Un’inaccettabile discriminazione. E tanta confusione.
di Marco Fortunato
Una decisione discriminatoria e per questo inaccettabile. Dal primo di maggio nella stragrande maggioranza dei luoghi al chiuso la mascherina (non la FFP2 ma la semplice mascherina) è solo raccomandata e si fa leva sul senso di responsabilità delle persone. Al cinema invece no e l’obbligo di indossare la mascherina FFP2 è stato prorogato fino al 15 giugno, come negli ospedali e nei mezzi di trasporto. Per i trasporti l’esigenza è legata al cronico problema del sovraffollamento, per gli ospedali, ambienti dove la tutela dei più fragili e deboli costituisce la massima priorità per la collettività, la FFP2 sembra imprescindibile anche se la nuova normativa testualmente richiede ai visitatori un generico dispositivo di protezione delle vie respiratorie.
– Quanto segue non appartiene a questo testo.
/-- R32, R51, R59, R115, R122: station `st`, whose record was `z`, has gone out of reach, LOST or SITE-OUT: its points are LOST, their
zones' summaries recomputed, its listed command and the continuation `owed` to it gone, and the running entry at its valve blocked. The
commands of the other stations stay where the station's valve names it and has no step in flight but one of its plan's running entry. -/
structure Net.OutOfReach (n m : Net) (st : Nat) (z : Station) (owed : Option Nat) : Prop where
  marked : .station st ∈ m.marks.urgent ∨ .station st ∈ m.marks.ordinary
  points : ∀ i ∈ z.points, ∀ q, n.points[i]? = some q → m.points[i]? = some { q with quality := .lost, pendingBand := none }
  summaries : ∀ i ∈ z.points, ∀ q y, n.points[i]? = some q → m.zones[q.zone]? = some y → m.SummaryIs y
  commands : (∀ v, z.valve = some v → n.valveLine v = some (z.line, st) ∧
      ∀ slot q, n.claimPlan v = some (slot, q) → q.runs v = true ∨ ∀ y, n.valves[v]? = some y → y.inFlight = none) →
    (m.line z.line).commands = (n.line z.line).commands.filter (fun c => c.station ≠ st)
  continuation : (m.line z.line).continuation = if owed = some st then none else owed
  plan : ∀ (r : Ref) (q : Plan) (e : Nat) (ent : PlanEntry) (x : Valve), n.RunningAt r q e ent x → z.valve = some ent.valve →
    n.valveLine ent.valve = some (z.line, st) → (q.state = .active ∨ q.state = .holding) → x.stopPending = false →
    m.plans = putRecord n.plans r.slot (q.blockedBy e .stationLost ent.valve) ∧ .plan r.slot ∈ m.marks.urgent ∧
      m.valves =
        match x.inFlight with
        | some f =>
          n.valves.set ent.valve
            { x with inFlight := none, staged := some (f.again (((q.stepAt f.entry f.step).map (·.dwell)).getD 0)) }
        | none => n.valves

/-- R48, R49, R51: station `st`, whose record was `z`, made LOST; from SITE-OUT it was out of reach already. -/
structure Net.StationLost (n m : Net) (st : Nat) (z : Station) : Prop where
  station : m.stations[st]? = some z.madeLost
  reach : z.status ≠ .siteOut → n.OutOfReach m st z (n.line z.line).continuation

/-! ## Reports -/

/-- R169: the report unit fills folio `f`, with `c` records in it: the one being filled, or the head of the lent list. -/
def State.Fills (s : State) (f c : Nat) : Prop :=
  (s.report.filling = some f ∧ c = s.report.count) ∨ (s.report.filling = none ∧ (∃ rest, s.exch.lent = f :: rest) ∧ c = 0)

/-- R169: the record to report next, with the list it is taken from. -/
def Marks.next (m : Marks) (r : RecordName) (k : MarkKind) : Prop :=
  (k = .urgent ∧ ∃ rest, m.urgent = r :: rest) ∨ (k = .ordinary ∧ m.urgent = [] ∧ ∃ rest, m.ordinary = r :: rest)

/-- A RETIRING slot made FREE, where `gone` says so. -/
def emptied {α : Type} (gone : Bool) (sl : Slot α) : Slot α :=
  if gone = true ∧ sl.state = .retiring then { sl with state := .free, record := none } else sl

/-- R79, R107, R145, R173: the slots whose closing reports are those of `rs` made FREE, all in one event. -/
def Net.freed (n : Net) (rs : List Retiring) : Net :=
  let gone (r : RecordName) : Bool := rs.any (fun x => x.record = r)
  { n with
    incidents := n.incidents.mapIdx (fun i => emptied (gone (.incident i)))
    plans := n.plans.mapIdx (fun i => emptied (gone (.plan i)))
    outages := n.outages.mapIdx (fun i => emptied (gone (.outage i))) }

/-- R71, R145, R173: `m` is `n` once a returned folio has freed the slots of `rs`. When an outage slot is among them, a held completion is
dropped and a real survey owed if the generation has moved, and is otherwise offered again as at a first completion. -/
def Net.SlotsFreed (n m : Net) (rs : List Retiring) : Prop :=
  let v := n.freed rs
  let noticed := ∃ x ∈ rs, ∃ i, x.record = .outage i
  (¬ noticed ∨ n.survey.held = none → m = v) ∧
  ∀ h, noticed → n.survey.held = some h →
    (n.survey.generation ≠ h.start → m = { v with survey := { v.survey with held := none, pendingReal := true } }) ∧
    (n.survey.generation = h.start → n.survey.inFlight = none →
      ∃ u, exec .realSurveyCompletion
          { State.reset with
            net := { v with survey := { v.survey with held := none, inFlight := some (.real h.start h.reached) } } } = .next u ∧
        m = u.net)

/-- An IN-USE slot made RETIRING, where `closed` says so. -/
def closing {α : Type} (closed : Bool) (sl : Slot α) : Slot α :=
  if closed = true ∧ sl.state = .inUse then { sl with state := .retiring } else sl

/-- R79, R107, R145, R173: the slot of record `r` made RETIRING when its closing report has been written, as `closed` says. -/
def Net.retired (n : Net) (r : RecordName) (closed : Bool) : Net :=
  { n with
    incidents := n.incidents.mapIdx (fun i => Machine.closing (closed && decide (r = .incident i)))
    plans := n.plans.mapIdx (fun i => Machine.closing (closed && decide (r = .plan i)))
    outages := n.outages.mapIdx (fun i => Machine.closing (closed && decide (r = .outage i))) }

/-- R171, R173: folio `f` returned with `c` records, from net `n` with the retiring set `rs`: the folio items of R166 as no folio leaves
them (the next lent folio is taken at the next write, log 39), and the slots whose closing reports lie in it FREE. -/
structure State.Returned (s t : State) (f c : Nat) (owed : Bool) (n : Net) (rs : List Retiring) : Prop where
  turn : t.mem.read (t.folioAddr f) = 5
  bodyLength : t.mem.read (t.folioAddr f + 6) = BitVec.ofNat 8 (16 * c)
  recordCount : t.mem.read (t.folioAddr f + 7) = BitVec.ofNat 8 c
  stampFlag : (t.mem.read (t.folioAddr f + 2)).getLsbD 1 = t.timeUnset
  stamp : t.mem.number (t.folioAddr f + 8) 8 = t.stamp % 2 ^ 64
  items : t.report.filling = none ∧ t.report.count = 0 ∧ t.report.contents = [] ∧ t.report.flush = none ∧ t.report.urgentOwed = false ∧
    t.report.retiring = rs.filter (fun x => x.folio ≠ f)
  slots : n.SlotsFreed t.net (rs.filter (fun x => x.folio = f))
  causes : ∀ c : Cause, t.latched c = (s.latched c || decide (c = .return_) || (decide (c = .urgent) && owed) ||
    (decide (c = .starved) && t.starving))

/-- R170, R187: the share of a report in progress that one folio takes from its first record on: a head and up to 14 content records. -/
def ReportInProgress.share (p : ReportInProgress) : List OutByte :=
  shareBytes
    { kind := p.record.kind, closing := p.closing, urgent := decide (p.list = .urgent), records := (p.rest.take 14).length + 1, part := p.part
      parts := p.parts, ident := p.record.ident, serial := p.serial, time := p.time } (p.rest.take 14)

/-- R170: the report in progress after such a share; none when it was the last. -/
def ReportInProgress.after (p : ReportInProgress) : Option ReportInProgress :=
  if p.rest.length ≤ 14 then none else some { p with rest := p.rest.drop 14, part := p.part + 1 }

/-- R174: the marks once the reports of a lost folio and the report in progress are marked again. -/
def marksAgain (m : Marks) (contents : List ContentsEntry) (p : Option ReportInProgress) : Marks :=
  let m1 := contents.foldl (fun m c => m.add c.list c.record) m
  match p with
  | some p => m1.add p.list p.record
  | none => m1

/-! ## Orders as bytes -/

/-- R185, spec/11: the bytes an order body of each kind needs at least, from kind 1 on. -/
def orderNeeds : List Nat := [10, 5, 6, 4, 4, 4, 4, 2, 3, 6, 16, 0, 6, 10]

/-- R158: a header that is answered BAD-FORM: no order of that kind, or a body above 240 bytes. -/
def headerBad (kind bodyLen : Byte) : Prop := kind.toNat = 0 ∨ 14 < kind.toNat ∨ 240 < bodyLen.toNat

/-- R185: a body shorter than its order needs; a PLAN of `count` entries needs 18 bytes for each. -/
def bodyShort (kind bodyLen count : Byte) : Prop :=
  (∃ k, orderNeeds[kind.toNat - 1]? = some k ∧ bodyLen.toNat < k) ∨
    (kind.toNat = 3 ∧ 1 ≤ count.toNat ∧ count.toNat ≤ 8 ∧ bodyLen.toNat < 6 + 18 * count.toNat)

/-- R162: a month's days, in a year from 2000 to 2099. -/
def monthDays (y m : Nat) : Nat :=
  if m = 2 then (if y % 4 = 0 then 29 else 28) else if m = 4 ∨ m = 6 ∨ m = 9 ∨ m = 11 then 30 else 31

/-- R162: a CLOCK body that names a moment. -/
def ClockBody.good (b : ClockBody) : Prop :=
  2000 ≤ b.year.toNat ∧ b.year.toNat ≤ 2099 ∧ 1 ≤ b.month.toNat ∧ b.month.toNat ≤ 12 ∧ 1 ≤ b.day.toNat ∧
    b.day.toNat ≤ monthDays b.year.toNat b.month.toNat ∧ b.hour.toNat ≤ 23 ∧ b.minute.toNat ≤ 59 ∧ b.second.toNat ≤ 59 ∧ b.ms.toNat ≤ 999

/-- R178: whole days from 2000-01-01 to the day a CLOCK body names. -/
def ClockBody.days (b : ClockBody) : Nat :=
  ((List.range (b.year.toNat - 2000)).map (fun k => if k % 4 = 0 then 366 else 365)).sum +
    ((List.range (b.month.toNat - 1)).map (fun k => monthDays b.year.toNat (k + 1))).sum + (b.day.toNat - 1)

/-! ## Reachability (R66) -/

/-- R66: the reachable set over nodes: LIVE sources, and zones joined by a passing valve to a node of the set. -/
inductive Net.Feeds (n : Net) : Nat → Prop where
  | source (i : Nat) (x : Source) : n.sources[i]? = some x → x.state = .live → n.Feeds (sourceNode i)
  | along (v : Valve) : v ∈ n.valves → v.passing = .passing → n.Feeds v.nodeA → v.nodeB < n.zones.length → n.Feeds v.nodeB
  | against (v : Valve) : v ∈ n.valves → v.passing = .passing → n.Feeds v.nodeB → v.nodeA < n.zones.length → n.Feeds v.nodeA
Davvero, dunque, appare senza logica la richiesta di obbligare il pubblico ad indossare la mascherina FFP2 in un momento in cui, purtroppo, il comparto è ancora in grande difficoltà e il rischio del sovraffollamento è decisamente remoto. Ma anche se così non fosse è bene ricordare che la normativa di pubblico spettacolo italiana, comprendente anche le disposizioni in tema di obbligo di ricambio d’aria, di installazione di idonei impianti dimensionati sul massimo affollamento e sul volume delle sale, è tra le più stringenti imposte a livello internazionale. E allora perché questo accanimento?
Chiunque sia entrato in una sala cinematografica negli ultimi due anni ha potuto verificare personalmente il grande impegno nel rispetto di tutte le normative sia da parte degli operatori che del pubblico, malgrado l’oggettiva complessità nel farlo: complici leggi e regolamenti poco chiari, spesso comunicati all’ultimo minuto (e non è un modo di dire, basti ricordare quanto accaduto alla Vigilia di Natale quando furono emanate le norme valide dal giorno successivo!)
Ma ciò che conta è il principio di uguaglianza. Non ci siamo mai opposti alle regole ma pretendiamo che ci sia uniformità di trattamento. Altrimenti appunto diventa una discriminazione senza significato che avrà il solo risultato di penalizzare un settore che ha già subito un enorme contraccolpo dalla pandemia.
Esiste, per fortuna, ancora una possibilità di rimediare. Nel percorso di conversione del Decreto Legge il Parlamento potrebbe, con un emendamento, cancellare quest’assurdità. Sarebbe un primo passo ma molto significativo. Ad esso dovrebbero poi fare seguito i più volte auspicati interventi strutturali da parte del Ministero per porre rimedio alle criticità strutturali del settore. Proprio su quest’ultime, a partire dal tema delle windows (a cui più volte abbiamo accennato e sulle quali si stanno rincorrendo dichiarazioni contraddittorie) fino alla distribuzione delle risorse all’interno della filiera, è necessario un approfondimento per elaborare un’immediata revisione.